Kundgebung "30 Särge und "der Tod" mahnen 0,5 Promille ein

Gedenkkondukt und Mahnwache bei Parlament, Fototermin Mi,

Wien (OTS) - 2.Juli, 10.30 Uhr

Sehr geehrte Damen und Herren, sehr geschätzte
Medienvertreter,

in den vergangenen Tagen und Wochen konnten Medienberichte den Eindruck erwecken, als bestünde bei den politischen Parteien ein weitreichender Konsens darüber, die Höchstgrenze des zulässigen Blutalkohols bei KFZ-LenkerInnen von 0,8 Promille auf 0,5 Promille zu senken. Gleichzeitig mehren sich aber neuerlich sehr deutlich politische Signale, daß möglicherweise diese überaus notwendige und sinnvolle gesetzliche Maßnahme doch keine parlamentarische Mehrheit finden könne.

Frau Sigrid Kundela von der Initiative österreichischer Unfallopfer Rotes Dreieck und Joschi Schillhab* von ÖKONSULT, dem Institut für Umweltforschung und Management Consulting, wollen ein öffentliches Signal zur Realisierung der 0,5-Promille-Grenze setzen.

Wir führen morgen, am 2. Juli 1997, in der Zeit von 9 bis 11 Uhr einen Gedenk-Kondukt vom Burgtheater/Cafe Landmann zum Parlament/Bellaria. Ein Dutzend Sargträger in schwarzen Kutten wird in mehreren Prozessionen symbolisch jene 30 Särge über die Wiener Ringstraße tragen, die ein Beibehalten der jetzigen 0,8 Promille wohl bedeuten würde. "Gevatter Tod", ebenfalls in schwarz, mit Kapuze und Totenkopfmaske folgt schweigend und malmend. Beim Parlament werden die 30 Särge abgestellt und nach dem Abspielen von Trauermusik wird von einer Vertreterin des Roten Dreiecks eine Petition an die Damen und Herren Abgeordneten verlesen. Die Sargträger haben sich während dessen mit Plakaten zu einer Mahnwache formiert.

Unterstützt von zahlreichen weiteren Initiativen und Persönlichkeiten apellieren wir an die Verantwortlichen aller politischen Lager: Senken Sie den Blutzoll auf Österreichs Straßen.
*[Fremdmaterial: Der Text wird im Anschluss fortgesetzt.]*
-- ==== Sys2Proof/Machine/Ring.lean ====
section
/-! DEFINITION. Ring operation (05_ring_operation.md, R99, R100): what a port does with the blocks and frames that reach it,
bring-up, sessions, time alignment, quarantine, and the commands of the port's registers. -/

namespace Sys2Proof.Machine

/-! ## Blocks (Table 5.2, R9, R63) -/

/-- UID conflict: UID_CONF, FCO message, source 191; a holder returns to INIT at its next send point (R9). -/
def State.uidConflict (s : State) : State :=
  if s.sys.uidEnum then s
  else
    let s : State := { s with sys := { s.sys with uidEnum := true } }
    let s := ((s.setBit F.RDU_STAT_UID_CONF true).sendFco 0 0 4 0x01 none none).raise 191
    if s.role = roleActive then { s with rdu := { s.rdu with backToInit := true } } else s

/-- A control block reaches ring port `n` at `tenths` tenths of a ns. -/
def State.ringBlock (s : State) (n : Nat) (tenths : Nat) (b : Blk) : State :=
  if !s.enabled n || !b.isCtl || b.f 55 48 != n then s
  else if b.ct = ctEnum then
    let p := s.port n
    let k := s.cycNow
    if b.f 47 40 = s.ownEnd then
      let again := match p.ownEnd with
        | some c => c + 1 == k
        | none => false
      let s := s.setPort n { p with ownEnd := some k }
      if again then s.uidConflict else s
    else if b.f 39 32 = 1 then s.setPort n { p with askedIdent := some (b.f 31 24) }
    else s
  else if b.ct = ctTime then
    s.setPort n { s.port n with arr := spSet 0 (s.port n).arr (b.f 39 32) (stampOf tenths) }
  else s

/-! ## TIME and ENUM (R113, R114, R118) -/

/-- Bring-up progress of a lit port whose lane holds block lock: the holder identifies, the other unit enters service as
origin end. -/
def State.lightDone (s : State) (n k : Nat) : State :=
  if s.phase n = phLight ∧ s.bit (F.LPH_LANE_STAT_BLOCK_LOCK n) = true then
    if s.role = roleActive then
      (s.setPort n { s.port n with reqIdent := true, join := false }).setPhase n phIdent
    else (s.setPhase n phService).becomeOrigin n k
  else s

/-- The port sends TIME, ENUM and frames: enabled, lit, its lane open to them or in a near-end loop (R65, R68, R74), no strap conflict
(R8, R114). -/
def State.sendsTime (s : State) (n : Nat) : Bool :=
  s.enabled n && s.phase n != phOff && s.phase n != phDark && (s.txOpen n || s.nearLoop n) && !s.sys.strapConf

/-- ISLOT of an IDENT request (Table 5.5). -/
def State.islot (s : State) (n : Nat) : Nat := min 64 (s.ncfg n + 2)

/-- Send the ENUM and TIME blocks of cycle `k`, the TIME block `early` 1/64 ns before the scheduled instant (R62, R63). -/
def State.sendTime (s : State) (n k early : Nat) : State :=
  let s := s.lightDone n k
  let p := s.port n
  let ask := p.reqIdent && s.role == roleActive
  let enum := ctlBlk ctEnum (n * 2 ^ 48 + s.ownEnd * 2 ^ 40 + (if ask then 2 ^ 32 else 0) + (if ask then s.islot n * 2 ^ 24 else 0))
  let time := ctlBlk ctTime (n * 2 ^ 48 + s.ownEnd * 2 ^ 40 + k % 256 * 2 ^ 32 + early * 2 ^ 16)
  let sched := 64 * ((k + 1) * s.tc - 64)
  let s := s.setPort n { p with
    reqIdent := p.reqIdent && !ask, identDue := if ask then some (k + 1) else p.identDue, identAt := if ask then k else p.identAt,
    timeAt := some k, txEnum := some enum, txTime := some time, dep := spSet 0 p.dep (k % 256) ((sched - early) % 2 ^ 24) }
  s.txSend n [enum, time] none (some ((sched - early) * 10 / 64)) none

/-- `t` is the nanosecond in which a block leaves `early` 1/64 ns before the instant t_k + Tc - 64 ns of the present cycle (R62, R114). -/
def State.timeSlot (s : State) (t early : Nat) : Bool := t == (64 * ((s.cycNow + 1) * s.tc - 64) - early) / 64

/-- TIME_BLOCK_SEND (R114, R113, R118): once per cycle. -/
def execTimeBlockSend (t : Nat) (port : Fin 64) (early : Fin 410) (s : State) : Host.Outcome State Fault Refusal :=
  .next (s.onDie t fun s =>
    if s.sendsTime port && s.timeSlot t early && (s.port port).timeAt != some s.cycNow then s.sendTime port s.cycNow early else s)

/-- A block leaves at the last transmit block boundary at or before an instant of `t` ns: less than 6.4 ns before it, by a free
value, D1 drifting against the time base (R62); in tenths of a ns. -/
def State.blockBefore (s : State) (t : Nat) : Nat × State :=
  let (f, s) := s.freeNat
  (10 * t - f % 64, s)

/-! ## Frames that leave at a cycle start (R33, R111, R113, R115) -/

/-- The port originates the collect frame of cycle `k`: in service, no down frames of its own, origin end since long
enough. -/
def State.originates (s : State) (n k : Nat) : Bool :=
  s.sendsTime n && s.role != roleActive && s.phase n == phService && !(s.port n).relaying &&
    (match (s.port n).origin with
     | some c => decide (c ≤ k)
     | none => false)

/-- Cycle `k` starts at port `n`: collect frame, then IDENT where one was asked for, else TSTAMP in every fourth cycle. -/
def State.sendUp (s : State) (n k : Nat) : State :=
  if s.originates n k then
    let p := s.port n
    let op := match p.askedIdent with
      | some m => s.buildUp n k ftIdent m
      | none => if k % 4 = 0 then s.buildUp n k ftTstamp (s.ncfg n) else []
    let up := s.buildUp n k ftCollect (s.ncfg n)
    let s := s.setPort n { p with txUp := up, txOp := op, askedIdent := none }
    let (d, s) := s.blockBefore (k * s.tc)
    s.txSend n (up ++ (if op.isEmpty then [] else fillBlk :: op)) (some d) none (some d)
  else s.setPort n { s.port n with txUp := [], txOp := [], askedIdent := none }

/-! ## Bring-up (R116 to R119, Table 5.6) -/

/-- The MATCH code of an IDENT entry found at position `pos` of ring `n`. `all` holds every entry found. -/
def State.matchCode (s : State) (n pos : Nat) (e : BitVec 64) (all : List (BitVec 64)) : Nat :=
  let ser (x : BitVec 64) : BitVec 56 := x.setWidth 56
  let mapped (q : Nat) : BitVec 64 := s.smOf (smAddr n q)
  if 2 ≤ (all.filter (fun x => ser x == ser e)).length then 4
  else if mapped pos = e then 1
  else if mapped pos ≠ 0 ∧ ser (mapped pos) = ser e then 5
  else if (List.range 64).any (fun q => mapped q != 0 && ser (mapped q) == ser e) then 2
  else 3

/-- Position of slot `i` of an IDENT frame of `found` SMs: slots count from the origin end, which faces this holder's own
end (R116). -/
def State.identPos (s : State) (found i : Nat) : Nat := if s.sys.uid then i else found - 1 - i

/-- Take in the entry of slot `i`: identity registers, nonce, MATCH. -/
def State.identEntry (s : State) (n found i : Nat) (hi : BitVec 64) (nonce : BitVec 64) (all : List (BitVec 64)) : State :=
  let pos := s.identPos found i
  let s := s.wr (R.RPU_PORT_ID n pos) (hi.setWidth 32)
  let s := (s.setFld (F.RPU_PORT_ID_HI_TYPE n pos) (bits hi.toNat 63 56)).setFld (F.RPU_PORT_ID_HI_SERIAL n pos) (bits hi.toNat 55 32)
  let s := s.setPort n { s.port n with nonces := spSet none (s.port n).nonces pos (some nonce) }
  s.setFld (F.RPU_PORT_POS_MATCH n pos) (s.matchCode n pos hi all)

/-- Match of a whole IDENT frame; the pairs of blocks of its slots in slot order. -/
def State.identTake (s : State) (n : Nat) (slots : List (Blk × Blk)) : State :=
  let es := (slots.filter (fun e => e.1.pl != BitVec.allOnes 64)).map (fun e => (e.1.pl, e.2.pl))
  let found := es.length
  let s := s.setPort n { s.port n with nonces := [] }
  let s := s.setFld (F.RPU_PORT_STAT_NFOUND n) found
  let s := (List.range 64).foldl (fun s p =>
    s.setFld (F.RPU_PORT_POS_MATCH n p) (if s.smOf (smAddr n p) ≠ 0 ∧ p < s.ncfg n then 6 else 0)) s
  let s := ((List.range found).zip es).foldl (fun s (x : Nat × BitVec 64 × BitVec 64) =>
    s.identEntry n found x.1 x.2.1 x.2.2 (es.map (·.1))) s
  if (List.range 64).any (fun p => decide (2 ≤ s.fld (F.RPU_PORT_POS_MATCH n p))) then s.portFlag n F.RPU_PORT_STAT_MAP_ERR
  else s

/-- Positions of ring `n` that meet row 1 of Table 5.6. -/
def State.matched (s : State) (n : Nat) : List Nat :=
  (List.range (s.ncfg n)).filter (fun p => s.fld (F.RPU_PORT_POS_MATCH n p) == 1)

/-- After the match: a join into the session in force, or a new session with S = c + 64, c being the next cycle, in which the
first SESSION frame leaves; no SM found leaves the ring identifying (R118, R119, R132). -/
def State.identDone (s : State) (n : Nat) : State :=
  let p := s.port n
  if p.join && p.sess.isSome then
    let js := (s.matched n).filter (fun q => !s.bit (F.RPU_PORT_POS_ADM n q))
    let s := js.foldl (fun s q => s.setBit (F.RPU_PORT_POS_ADM n q) true) s
    s.setPort n { s.port n with joiners := js, join := false }
  else if s.fld (F.RPU_PORT_STAT_NFOUND n) = 0 then s
  else
    let (a, s) := s.free64
    let (b, s) := s.free64
    let salt : BitVec 128 := a ++ b
    let x : Session := ⟨s.cycNow + 65, salt, hkdfExtract (beBytes 16 salt.toNat) (beBytes 32 (s.ringKey n).toNat), false⟩
    let ms := s.matched n
    let s := (List.range 64).foldl (fun s q => s.setBit (F.RPU_PORT_POS_ADM n q) (ms.contains q)) s
    (s.setPort n { s.port n with next := some x, join := false }).setPhase n phSession

/-- Pairs of successive blocks. -/
def pairUp : List Blk → List (Blk × Blk)
  | a :: b :: bs => (a, b) :: pairUp bs
  | _ => []

/-- A frame that a relaying port received goes to the lease holder, with the port's own stamps of the round that it measures (R128). -/
def State.forward (s : State) (n : Nat) (fs : List Blk) (stamps : Option (Nat × Nat)) : State :=
  if (s.port n).relaying then { s with rdu := { s.rdu with txFwd := s.rdu.txFwd ++ [(n, fs, stamps)] } } else s

/-- SOF of a frame. -/
def sofOf : List Blk → Blk
  | [] => ctlBlk ctFill 0
  | b :: _ => b

def nthBlk (bs : List Blk) (i : Nat) : Blk := (bs[i]?).getD (ctlBlk ctFill 0)

/-- IDENT_FRAME_RECEIVED (R117, R119, R132). -/
def execIdentFrame (t : Nat) (port : Fin 64) (fs : List Blk) (s : State) : Host.Outcome State Fault Refusal :=
  .next (s.onDie t fun s =>
    if s.role ≠ roleActive then s.forward port fs none
    else
      match (s.port port).identDue with
      | none => s
      | some k =>
        let body := bodyOf fs
        let s := s.setPort port { s.port port with identDue := none }
        if (nthBlk body 0).f 63 32 = (cyc32 k).toNat ∧ body.length = 2 * s.islot port + 1 then
          (s.identTake port (pairUp (body.drop 1))).identDone port
        else s.setPort port { s.port port with reqIdent := true })

/-- IDENTIFY_RETRY (R118): every 1,024 cycles on a ring that has found no SM. -/
def execIdentifyRetry (t : Nat) (port : Fin 64) (s : State) : Host.Outcome State Fault Refusal :=
  .next (s.onDie t fun s =>
    if s.role = roleActive ∧ s.phase port = phIdent ∧ s.fld (F.RPU_PORT_STAT_NFOUND port) = 0 ∧ (s.port port).identAt + 1024 ≤ s.cycNow then
      s.setPort port { s.port port with reqIdent := true }
    else s)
Lassen Sie 0,5 Promille Gesetz werden!

Mit sehr freundlichen Grüßen

Joschi Schillhab
Geschäftsführer

* Vor elf Jahren hat ein betrunkener Wiederholungstäter am Steuer seines Wagens am Wiener Gürtel mit 100 km/h den heutigen ÖKONSULT-Chef niedergemäht. Schillhab lebt mit drei Schrauben im Knie und leidet an einem dauerhaften Sehkraftverlust nach schweren Schädelverletzungen.